To do:
Where the line with "0x05))) := by" appears below, start writing out lines exactly, and finish with the line with "none ∧ sample.code.length = 6 := by decide", which is included; write out nothing else.

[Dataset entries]
>>>>>

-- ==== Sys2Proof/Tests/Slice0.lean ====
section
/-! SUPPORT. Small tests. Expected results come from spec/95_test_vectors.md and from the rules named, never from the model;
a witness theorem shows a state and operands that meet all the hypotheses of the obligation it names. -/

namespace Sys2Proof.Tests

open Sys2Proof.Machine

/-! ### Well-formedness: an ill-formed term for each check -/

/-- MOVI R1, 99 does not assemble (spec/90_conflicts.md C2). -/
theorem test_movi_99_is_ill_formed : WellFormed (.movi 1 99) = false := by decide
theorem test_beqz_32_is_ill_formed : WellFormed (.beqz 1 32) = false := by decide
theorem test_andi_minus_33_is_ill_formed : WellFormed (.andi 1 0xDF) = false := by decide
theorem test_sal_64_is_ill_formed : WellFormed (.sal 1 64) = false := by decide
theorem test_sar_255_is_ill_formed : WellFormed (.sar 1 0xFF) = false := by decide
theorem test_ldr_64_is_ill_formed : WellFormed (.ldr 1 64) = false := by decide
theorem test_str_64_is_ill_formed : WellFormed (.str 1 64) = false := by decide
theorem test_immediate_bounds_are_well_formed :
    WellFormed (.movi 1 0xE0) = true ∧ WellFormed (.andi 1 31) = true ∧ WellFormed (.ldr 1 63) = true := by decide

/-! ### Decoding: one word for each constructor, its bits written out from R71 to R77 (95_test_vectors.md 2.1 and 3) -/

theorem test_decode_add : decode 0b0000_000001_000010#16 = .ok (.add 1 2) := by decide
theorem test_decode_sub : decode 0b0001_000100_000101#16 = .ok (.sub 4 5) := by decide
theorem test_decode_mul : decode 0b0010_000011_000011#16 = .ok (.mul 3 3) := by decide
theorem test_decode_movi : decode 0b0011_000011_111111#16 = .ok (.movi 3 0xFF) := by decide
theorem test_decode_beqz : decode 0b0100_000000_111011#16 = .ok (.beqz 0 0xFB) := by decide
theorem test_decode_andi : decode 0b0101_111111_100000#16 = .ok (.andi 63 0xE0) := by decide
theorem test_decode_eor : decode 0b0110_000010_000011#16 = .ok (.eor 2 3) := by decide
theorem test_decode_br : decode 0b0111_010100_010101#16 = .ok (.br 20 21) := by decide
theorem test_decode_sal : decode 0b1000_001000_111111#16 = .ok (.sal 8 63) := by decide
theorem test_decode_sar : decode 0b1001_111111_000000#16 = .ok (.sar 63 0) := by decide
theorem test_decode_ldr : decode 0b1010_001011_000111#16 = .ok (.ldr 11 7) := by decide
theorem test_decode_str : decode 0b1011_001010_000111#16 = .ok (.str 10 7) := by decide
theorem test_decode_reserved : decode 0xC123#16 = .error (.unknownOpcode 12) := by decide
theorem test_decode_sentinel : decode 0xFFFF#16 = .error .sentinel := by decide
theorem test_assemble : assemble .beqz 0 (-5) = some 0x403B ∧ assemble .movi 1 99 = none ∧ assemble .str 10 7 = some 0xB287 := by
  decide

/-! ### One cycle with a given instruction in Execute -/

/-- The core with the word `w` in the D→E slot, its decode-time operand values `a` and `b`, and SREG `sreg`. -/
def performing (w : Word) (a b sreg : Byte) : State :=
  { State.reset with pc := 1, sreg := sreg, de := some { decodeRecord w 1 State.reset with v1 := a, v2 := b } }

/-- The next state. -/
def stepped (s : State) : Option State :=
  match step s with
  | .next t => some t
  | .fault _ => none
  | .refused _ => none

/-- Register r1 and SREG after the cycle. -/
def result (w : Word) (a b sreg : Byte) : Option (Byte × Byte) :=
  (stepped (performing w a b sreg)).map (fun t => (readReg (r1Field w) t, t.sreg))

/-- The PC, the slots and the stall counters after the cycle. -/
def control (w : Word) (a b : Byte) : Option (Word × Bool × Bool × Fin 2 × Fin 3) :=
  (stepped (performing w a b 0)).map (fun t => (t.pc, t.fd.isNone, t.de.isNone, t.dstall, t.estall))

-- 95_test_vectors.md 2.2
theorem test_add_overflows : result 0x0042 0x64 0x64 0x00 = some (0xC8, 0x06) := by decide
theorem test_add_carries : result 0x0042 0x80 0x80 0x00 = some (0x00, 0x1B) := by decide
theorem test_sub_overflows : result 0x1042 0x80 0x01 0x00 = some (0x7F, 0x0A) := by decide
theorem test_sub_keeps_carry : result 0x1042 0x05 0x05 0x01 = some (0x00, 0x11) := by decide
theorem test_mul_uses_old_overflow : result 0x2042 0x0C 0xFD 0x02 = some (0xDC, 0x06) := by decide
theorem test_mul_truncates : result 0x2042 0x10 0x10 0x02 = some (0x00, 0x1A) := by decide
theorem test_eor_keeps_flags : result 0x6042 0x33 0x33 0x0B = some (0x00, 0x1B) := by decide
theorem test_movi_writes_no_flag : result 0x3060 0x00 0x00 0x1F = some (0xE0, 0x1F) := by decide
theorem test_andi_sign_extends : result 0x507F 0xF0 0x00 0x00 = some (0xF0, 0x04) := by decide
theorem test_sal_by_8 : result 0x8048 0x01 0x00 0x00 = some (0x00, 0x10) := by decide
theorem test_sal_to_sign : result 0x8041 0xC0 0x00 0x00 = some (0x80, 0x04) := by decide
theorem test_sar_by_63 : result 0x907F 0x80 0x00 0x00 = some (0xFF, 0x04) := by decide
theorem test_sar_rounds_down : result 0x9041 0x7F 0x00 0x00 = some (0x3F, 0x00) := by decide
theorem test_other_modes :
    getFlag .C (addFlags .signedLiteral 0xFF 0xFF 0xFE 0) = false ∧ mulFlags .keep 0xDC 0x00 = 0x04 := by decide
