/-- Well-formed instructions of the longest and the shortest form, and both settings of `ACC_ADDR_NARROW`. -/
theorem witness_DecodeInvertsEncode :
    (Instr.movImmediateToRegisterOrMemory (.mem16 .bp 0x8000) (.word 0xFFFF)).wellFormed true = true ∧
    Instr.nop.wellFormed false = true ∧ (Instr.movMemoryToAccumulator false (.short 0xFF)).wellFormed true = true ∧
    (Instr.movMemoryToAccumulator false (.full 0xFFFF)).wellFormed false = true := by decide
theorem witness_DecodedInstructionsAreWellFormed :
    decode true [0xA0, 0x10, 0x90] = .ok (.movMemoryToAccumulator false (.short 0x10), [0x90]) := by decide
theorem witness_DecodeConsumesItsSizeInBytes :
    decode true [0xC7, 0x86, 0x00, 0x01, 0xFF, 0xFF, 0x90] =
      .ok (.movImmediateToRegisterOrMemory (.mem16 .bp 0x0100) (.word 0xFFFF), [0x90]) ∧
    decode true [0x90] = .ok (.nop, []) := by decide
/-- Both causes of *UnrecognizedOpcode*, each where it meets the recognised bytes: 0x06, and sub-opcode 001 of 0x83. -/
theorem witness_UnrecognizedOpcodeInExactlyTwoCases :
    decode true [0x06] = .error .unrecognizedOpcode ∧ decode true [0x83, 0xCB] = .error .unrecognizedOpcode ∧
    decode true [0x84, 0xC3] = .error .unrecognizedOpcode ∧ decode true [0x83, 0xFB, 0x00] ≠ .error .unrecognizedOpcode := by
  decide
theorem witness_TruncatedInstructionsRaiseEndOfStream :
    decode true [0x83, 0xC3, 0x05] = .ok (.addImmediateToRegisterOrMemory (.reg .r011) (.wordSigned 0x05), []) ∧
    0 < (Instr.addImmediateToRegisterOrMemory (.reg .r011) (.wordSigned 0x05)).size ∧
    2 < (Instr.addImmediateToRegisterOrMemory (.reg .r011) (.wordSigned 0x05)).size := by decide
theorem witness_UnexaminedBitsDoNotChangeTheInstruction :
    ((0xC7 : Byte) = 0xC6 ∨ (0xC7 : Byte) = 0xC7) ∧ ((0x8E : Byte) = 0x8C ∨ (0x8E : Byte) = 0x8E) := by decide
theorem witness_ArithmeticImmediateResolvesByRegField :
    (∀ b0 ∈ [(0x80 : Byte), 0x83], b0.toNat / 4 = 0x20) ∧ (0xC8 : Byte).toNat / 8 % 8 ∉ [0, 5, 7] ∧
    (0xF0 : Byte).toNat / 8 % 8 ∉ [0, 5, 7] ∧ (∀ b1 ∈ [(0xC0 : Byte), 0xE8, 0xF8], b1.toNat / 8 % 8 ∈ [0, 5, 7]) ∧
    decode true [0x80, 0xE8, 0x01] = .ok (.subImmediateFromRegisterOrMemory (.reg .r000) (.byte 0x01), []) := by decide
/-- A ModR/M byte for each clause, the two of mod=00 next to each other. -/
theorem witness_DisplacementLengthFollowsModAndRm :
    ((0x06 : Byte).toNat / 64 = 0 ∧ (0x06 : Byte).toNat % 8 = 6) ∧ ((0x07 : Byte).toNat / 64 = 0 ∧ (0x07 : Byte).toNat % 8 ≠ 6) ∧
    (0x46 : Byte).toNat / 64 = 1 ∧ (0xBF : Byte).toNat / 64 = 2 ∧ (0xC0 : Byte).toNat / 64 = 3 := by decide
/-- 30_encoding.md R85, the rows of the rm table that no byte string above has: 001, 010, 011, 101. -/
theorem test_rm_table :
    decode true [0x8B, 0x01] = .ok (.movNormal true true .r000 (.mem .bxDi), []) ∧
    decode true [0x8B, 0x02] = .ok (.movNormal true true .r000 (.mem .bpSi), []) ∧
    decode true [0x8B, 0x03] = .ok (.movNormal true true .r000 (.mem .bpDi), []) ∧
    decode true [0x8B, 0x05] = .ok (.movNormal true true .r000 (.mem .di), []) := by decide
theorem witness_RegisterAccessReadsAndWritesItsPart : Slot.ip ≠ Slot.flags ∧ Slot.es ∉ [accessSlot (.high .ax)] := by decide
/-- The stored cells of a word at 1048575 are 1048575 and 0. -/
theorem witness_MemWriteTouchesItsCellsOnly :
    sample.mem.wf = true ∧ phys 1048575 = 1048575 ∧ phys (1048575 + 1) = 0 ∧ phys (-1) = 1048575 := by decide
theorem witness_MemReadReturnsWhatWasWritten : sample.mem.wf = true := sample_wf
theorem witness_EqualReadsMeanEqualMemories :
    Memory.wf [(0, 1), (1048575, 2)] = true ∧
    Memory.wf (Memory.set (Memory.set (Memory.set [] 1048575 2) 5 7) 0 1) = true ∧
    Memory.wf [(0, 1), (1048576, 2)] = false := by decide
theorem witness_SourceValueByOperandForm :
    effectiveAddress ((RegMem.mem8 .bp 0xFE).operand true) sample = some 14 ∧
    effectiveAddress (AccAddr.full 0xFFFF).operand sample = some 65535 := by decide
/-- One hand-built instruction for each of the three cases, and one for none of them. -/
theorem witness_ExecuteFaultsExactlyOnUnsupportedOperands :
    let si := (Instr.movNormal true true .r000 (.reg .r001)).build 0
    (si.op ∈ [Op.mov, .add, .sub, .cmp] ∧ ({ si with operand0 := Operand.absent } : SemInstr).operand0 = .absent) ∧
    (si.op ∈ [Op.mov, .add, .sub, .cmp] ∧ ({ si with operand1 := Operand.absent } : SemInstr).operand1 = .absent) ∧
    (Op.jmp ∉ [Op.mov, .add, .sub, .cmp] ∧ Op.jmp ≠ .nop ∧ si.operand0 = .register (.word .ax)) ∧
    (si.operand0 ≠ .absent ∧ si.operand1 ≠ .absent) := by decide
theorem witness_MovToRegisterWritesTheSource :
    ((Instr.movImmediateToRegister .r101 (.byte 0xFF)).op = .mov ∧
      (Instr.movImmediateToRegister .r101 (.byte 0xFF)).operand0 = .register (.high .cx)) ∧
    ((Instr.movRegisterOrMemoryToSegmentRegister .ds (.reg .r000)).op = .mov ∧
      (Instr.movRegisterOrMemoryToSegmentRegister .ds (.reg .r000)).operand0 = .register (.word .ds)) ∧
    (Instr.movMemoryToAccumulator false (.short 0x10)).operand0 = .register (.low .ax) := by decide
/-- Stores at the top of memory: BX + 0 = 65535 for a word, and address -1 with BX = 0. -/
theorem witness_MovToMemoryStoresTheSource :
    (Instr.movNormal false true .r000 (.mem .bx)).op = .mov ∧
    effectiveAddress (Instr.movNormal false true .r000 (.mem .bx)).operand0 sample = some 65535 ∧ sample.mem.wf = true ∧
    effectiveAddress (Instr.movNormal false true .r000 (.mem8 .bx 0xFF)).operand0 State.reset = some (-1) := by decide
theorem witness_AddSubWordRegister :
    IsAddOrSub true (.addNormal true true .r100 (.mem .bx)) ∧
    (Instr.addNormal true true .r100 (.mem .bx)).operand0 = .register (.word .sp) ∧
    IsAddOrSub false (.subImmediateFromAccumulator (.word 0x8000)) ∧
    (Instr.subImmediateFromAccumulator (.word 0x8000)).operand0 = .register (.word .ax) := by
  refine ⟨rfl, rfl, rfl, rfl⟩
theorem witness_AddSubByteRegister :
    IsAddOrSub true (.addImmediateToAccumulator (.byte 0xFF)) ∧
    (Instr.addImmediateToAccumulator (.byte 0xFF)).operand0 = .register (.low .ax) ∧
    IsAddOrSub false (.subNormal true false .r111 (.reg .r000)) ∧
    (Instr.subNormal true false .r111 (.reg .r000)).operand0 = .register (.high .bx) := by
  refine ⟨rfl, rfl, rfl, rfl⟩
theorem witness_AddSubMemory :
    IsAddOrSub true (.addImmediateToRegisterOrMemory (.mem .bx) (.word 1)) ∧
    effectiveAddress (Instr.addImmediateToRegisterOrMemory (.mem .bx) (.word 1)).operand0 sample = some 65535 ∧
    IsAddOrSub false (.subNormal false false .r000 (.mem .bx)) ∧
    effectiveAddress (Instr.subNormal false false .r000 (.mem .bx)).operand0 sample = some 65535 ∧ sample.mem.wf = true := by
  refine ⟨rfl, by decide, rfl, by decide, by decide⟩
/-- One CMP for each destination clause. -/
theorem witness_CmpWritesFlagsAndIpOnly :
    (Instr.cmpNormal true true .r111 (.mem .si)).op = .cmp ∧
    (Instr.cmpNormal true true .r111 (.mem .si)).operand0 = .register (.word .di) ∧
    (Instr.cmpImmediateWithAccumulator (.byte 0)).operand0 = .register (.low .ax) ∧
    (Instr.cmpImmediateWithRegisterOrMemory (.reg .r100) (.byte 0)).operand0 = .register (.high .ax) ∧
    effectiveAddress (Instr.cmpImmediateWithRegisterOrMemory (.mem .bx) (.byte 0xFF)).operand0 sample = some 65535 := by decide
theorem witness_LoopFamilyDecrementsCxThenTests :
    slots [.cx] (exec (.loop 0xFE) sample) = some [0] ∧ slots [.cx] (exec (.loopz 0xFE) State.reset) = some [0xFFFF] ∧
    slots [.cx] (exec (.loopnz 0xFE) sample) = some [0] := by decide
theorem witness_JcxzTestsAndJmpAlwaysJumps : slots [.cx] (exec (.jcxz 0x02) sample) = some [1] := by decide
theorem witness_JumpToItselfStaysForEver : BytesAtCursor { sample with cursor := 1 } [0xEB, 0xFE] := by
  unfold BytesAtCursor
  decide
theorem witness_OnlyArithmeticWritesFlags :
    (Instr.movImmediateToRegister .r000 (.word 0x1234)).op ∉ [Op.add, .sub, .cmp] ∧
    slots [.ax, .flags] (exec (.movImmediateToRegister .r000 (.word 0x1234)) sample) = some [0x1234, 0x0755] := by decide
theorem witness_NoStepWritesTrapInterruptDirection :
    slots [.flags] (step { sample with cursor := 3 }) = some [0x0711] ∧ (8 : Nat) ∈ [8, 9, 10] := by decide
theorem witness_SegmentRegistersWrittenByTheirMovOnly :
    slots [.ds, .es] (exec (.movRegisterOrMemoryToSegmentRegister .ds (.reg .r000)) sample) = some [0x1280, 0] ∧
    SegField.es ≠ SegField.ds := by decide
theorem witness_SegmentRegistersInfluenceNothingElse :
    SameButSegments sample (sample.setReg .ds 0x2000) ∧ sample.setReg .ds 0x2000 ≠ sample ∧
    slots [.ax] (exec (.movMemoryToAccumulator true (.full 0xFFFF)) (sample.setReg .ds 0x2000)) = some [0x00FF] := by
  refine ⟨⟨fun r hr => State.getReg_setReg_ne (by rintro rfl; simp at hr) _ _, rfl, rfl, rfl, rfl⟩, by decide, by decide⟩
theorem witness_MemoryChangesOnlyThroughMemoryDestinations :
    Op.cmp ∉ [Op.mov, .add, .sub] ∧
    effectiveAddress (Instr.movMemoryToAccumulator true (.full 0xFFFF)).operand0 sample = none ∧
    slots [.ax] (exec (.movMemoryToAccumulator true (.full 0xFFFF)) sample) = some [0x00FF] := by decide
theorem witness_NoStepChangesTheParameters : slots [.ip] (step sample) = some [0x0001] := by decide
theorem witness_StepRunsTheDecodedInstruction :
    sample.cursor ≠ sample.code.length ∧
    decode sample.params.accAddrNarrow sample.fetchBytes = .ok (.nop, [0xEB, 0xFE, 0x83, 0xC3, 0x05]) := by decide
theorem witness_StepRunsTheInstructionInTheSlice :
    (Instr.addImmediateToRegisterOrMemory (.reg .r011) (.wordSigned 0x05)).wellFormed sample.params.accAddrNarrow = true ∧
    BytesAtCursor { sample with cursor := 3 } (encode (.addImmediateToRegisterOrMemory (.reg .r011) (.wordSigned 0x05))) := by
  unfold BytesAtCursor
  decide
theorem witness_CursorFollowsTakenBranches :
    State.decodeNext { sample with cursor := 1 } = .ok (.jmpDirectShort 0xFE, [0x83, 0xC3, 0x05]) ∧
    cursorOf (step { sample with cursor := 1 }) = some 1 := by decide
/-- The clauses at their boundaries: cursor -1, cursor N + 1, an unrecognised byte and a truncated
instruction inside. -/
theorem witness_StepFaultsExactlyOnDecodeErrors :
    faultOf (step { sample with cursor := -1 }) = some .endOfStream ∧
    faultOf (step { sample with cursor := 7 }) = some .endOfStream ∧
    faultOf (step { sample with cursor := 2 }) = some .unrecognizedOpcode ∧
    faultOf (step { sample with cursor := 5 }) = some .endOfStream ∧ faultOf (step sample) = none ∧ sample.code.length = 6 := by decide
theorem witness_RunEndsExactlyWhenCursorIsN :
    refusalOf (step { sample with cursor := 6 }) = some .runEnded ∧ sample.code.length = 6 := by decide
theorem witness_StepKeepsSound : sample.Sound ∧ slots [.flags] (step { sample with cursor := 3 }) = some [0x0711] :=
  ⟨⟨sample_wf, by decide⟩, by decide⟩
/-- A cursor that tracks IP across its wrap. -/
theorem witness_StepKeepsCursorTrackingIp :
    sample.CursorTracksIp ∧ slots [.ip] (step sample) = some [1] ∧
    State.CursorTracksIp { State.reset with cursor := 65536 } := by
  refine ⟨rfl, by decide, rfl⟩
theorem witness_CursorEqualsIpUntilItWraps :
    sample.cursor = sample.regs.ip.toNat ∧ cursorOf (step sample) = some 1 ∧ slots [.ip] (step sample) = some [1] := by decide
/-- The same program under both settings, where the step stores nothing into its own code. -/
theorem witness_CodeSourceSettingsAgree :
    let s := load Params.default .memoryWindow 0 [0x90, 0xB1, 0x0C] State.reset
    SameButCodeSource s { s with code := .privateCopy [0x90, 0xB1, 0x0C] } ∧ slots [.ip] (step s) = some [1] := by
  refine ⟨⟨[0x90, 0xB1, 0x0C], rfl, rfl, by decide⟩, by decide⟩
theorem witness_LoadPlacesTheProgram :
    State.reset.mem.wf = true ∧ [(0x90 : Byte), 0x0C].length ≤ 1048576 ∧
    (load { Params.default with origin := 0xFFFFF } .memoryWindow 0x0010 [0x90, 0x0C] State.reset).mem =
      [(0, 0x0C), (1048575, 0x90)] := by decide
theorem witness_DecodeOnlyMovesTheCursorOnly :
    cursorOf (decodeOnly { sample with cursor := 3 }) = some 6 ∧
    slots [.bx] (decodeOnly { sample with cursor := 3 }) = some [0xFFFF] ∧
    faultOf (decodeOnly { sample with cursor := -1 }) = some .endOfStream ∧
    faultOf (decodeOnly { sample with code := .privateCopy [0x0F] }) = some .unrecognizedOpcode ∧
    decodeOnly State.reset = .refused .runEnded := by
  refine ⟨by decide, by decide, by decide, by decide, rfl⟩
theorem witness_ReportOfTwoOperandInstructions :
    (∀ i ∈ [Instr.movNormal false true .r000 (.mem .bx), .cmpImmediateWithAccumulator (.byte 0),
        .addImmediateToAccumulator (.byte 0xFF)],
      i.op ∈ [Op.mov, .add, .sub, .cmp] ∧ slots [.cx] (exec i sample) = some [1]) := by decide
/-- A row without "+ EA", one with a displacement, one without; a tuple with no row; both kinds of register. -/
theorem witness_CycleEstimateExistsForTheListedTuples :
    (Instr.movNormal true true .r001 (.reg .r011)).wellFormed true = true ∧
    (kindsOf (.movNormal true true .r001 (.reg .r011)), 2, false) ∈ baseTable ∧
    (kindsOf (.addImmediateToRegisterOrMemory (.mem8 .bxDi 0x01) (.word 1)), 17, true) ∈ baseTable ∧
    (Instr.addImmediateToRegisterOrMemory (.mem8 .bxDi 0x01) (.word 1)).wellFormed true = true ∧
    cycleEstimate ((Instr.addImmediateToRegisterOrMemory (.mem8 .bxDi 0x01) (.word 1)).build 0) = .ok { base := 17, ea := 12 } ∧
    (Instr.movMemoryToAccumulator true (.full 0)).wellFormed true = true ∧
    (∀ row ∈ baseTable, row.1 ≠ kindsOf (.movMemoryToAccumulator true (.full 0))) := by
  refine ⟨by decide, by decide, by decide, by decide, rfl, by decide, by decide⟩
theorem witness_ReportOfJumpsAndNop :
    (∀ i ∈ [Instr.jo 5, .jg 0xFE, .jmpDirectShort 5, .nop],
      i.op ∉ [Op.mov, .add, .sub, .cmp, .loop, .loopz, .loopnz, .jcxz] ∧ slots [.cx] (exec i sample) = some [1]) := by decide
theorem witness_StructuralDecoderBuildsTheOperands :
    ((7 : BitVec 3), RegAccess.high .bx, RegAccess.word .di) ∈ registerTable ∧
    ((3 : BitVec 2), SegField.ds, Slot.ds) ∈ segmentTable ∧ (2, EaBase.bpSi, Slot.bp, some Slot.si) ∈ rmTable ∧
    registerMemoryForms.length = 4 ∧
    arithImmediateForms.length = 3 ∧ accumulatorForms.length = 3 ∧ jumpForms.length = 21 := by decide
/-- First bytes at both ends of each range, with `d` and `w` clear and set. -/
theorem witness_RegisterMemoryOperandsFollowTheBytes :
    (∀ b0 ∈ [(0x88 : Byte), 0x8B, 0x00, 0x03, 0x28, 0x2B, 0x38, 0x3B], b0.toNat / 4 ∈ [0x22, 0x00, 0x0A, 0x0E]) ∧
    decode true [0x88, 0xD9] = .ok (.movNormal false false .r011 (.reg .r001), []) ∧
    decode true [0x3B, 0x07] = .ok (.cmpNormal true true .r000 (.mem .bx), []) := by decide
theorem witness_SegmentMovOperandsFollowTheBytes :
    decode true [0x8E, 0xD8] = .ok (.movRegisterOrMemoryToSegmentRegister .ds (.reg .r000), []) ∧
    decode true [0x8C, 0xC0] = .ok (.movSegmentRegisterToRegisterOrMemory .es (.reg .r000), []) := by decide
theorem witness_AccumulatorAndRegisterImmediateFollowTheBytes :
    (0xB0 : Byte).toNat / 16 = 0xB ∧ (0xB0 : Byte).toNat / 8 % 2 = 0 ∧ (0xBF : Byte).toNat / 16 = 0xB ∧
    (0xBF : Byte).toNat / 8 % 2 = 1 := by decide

<<<<<

Output of the exercise:
    BytesAtCursor { sample with cursor := 3 } (encode (.addImmediateToRegisterOrMemory (.reg .r011) (.wordSigned 0x05))) := by
  unfold BytesAtCursor
  decide
theorem witness_CursorFollowsTakenBranches :
    State.decodeNext { sample with cursor := 1 } = .ok (.jmpDirectShort 0xFE, [0x83, 0xC3, 0x05]) ∧
    cursorOf (step { sample with cursor := 1 }) = some 1 := by decide
/-- The clauses at their boundaries: cursor -1, cursor N + 1, an unrecognised byte and a truncated
instruction inside. -/
theorem witness_StepFaultsExactlyOnDecodeErrors :
    faultOf (step { sample with cursor := -1 }) = some .endOfStream ∧
    faultOf (step { sample with cursor := 7 }) = some .endOfStream ∧
    faultOf (step { sample with cursor := 2 }) = some .unrecognizedOpcode ∧
    faultOf (step { sample with cursor := 5 }) = some .endOfStream ∧ faultOf (step sample) = none ∧ sample.code.length = 6 := by decide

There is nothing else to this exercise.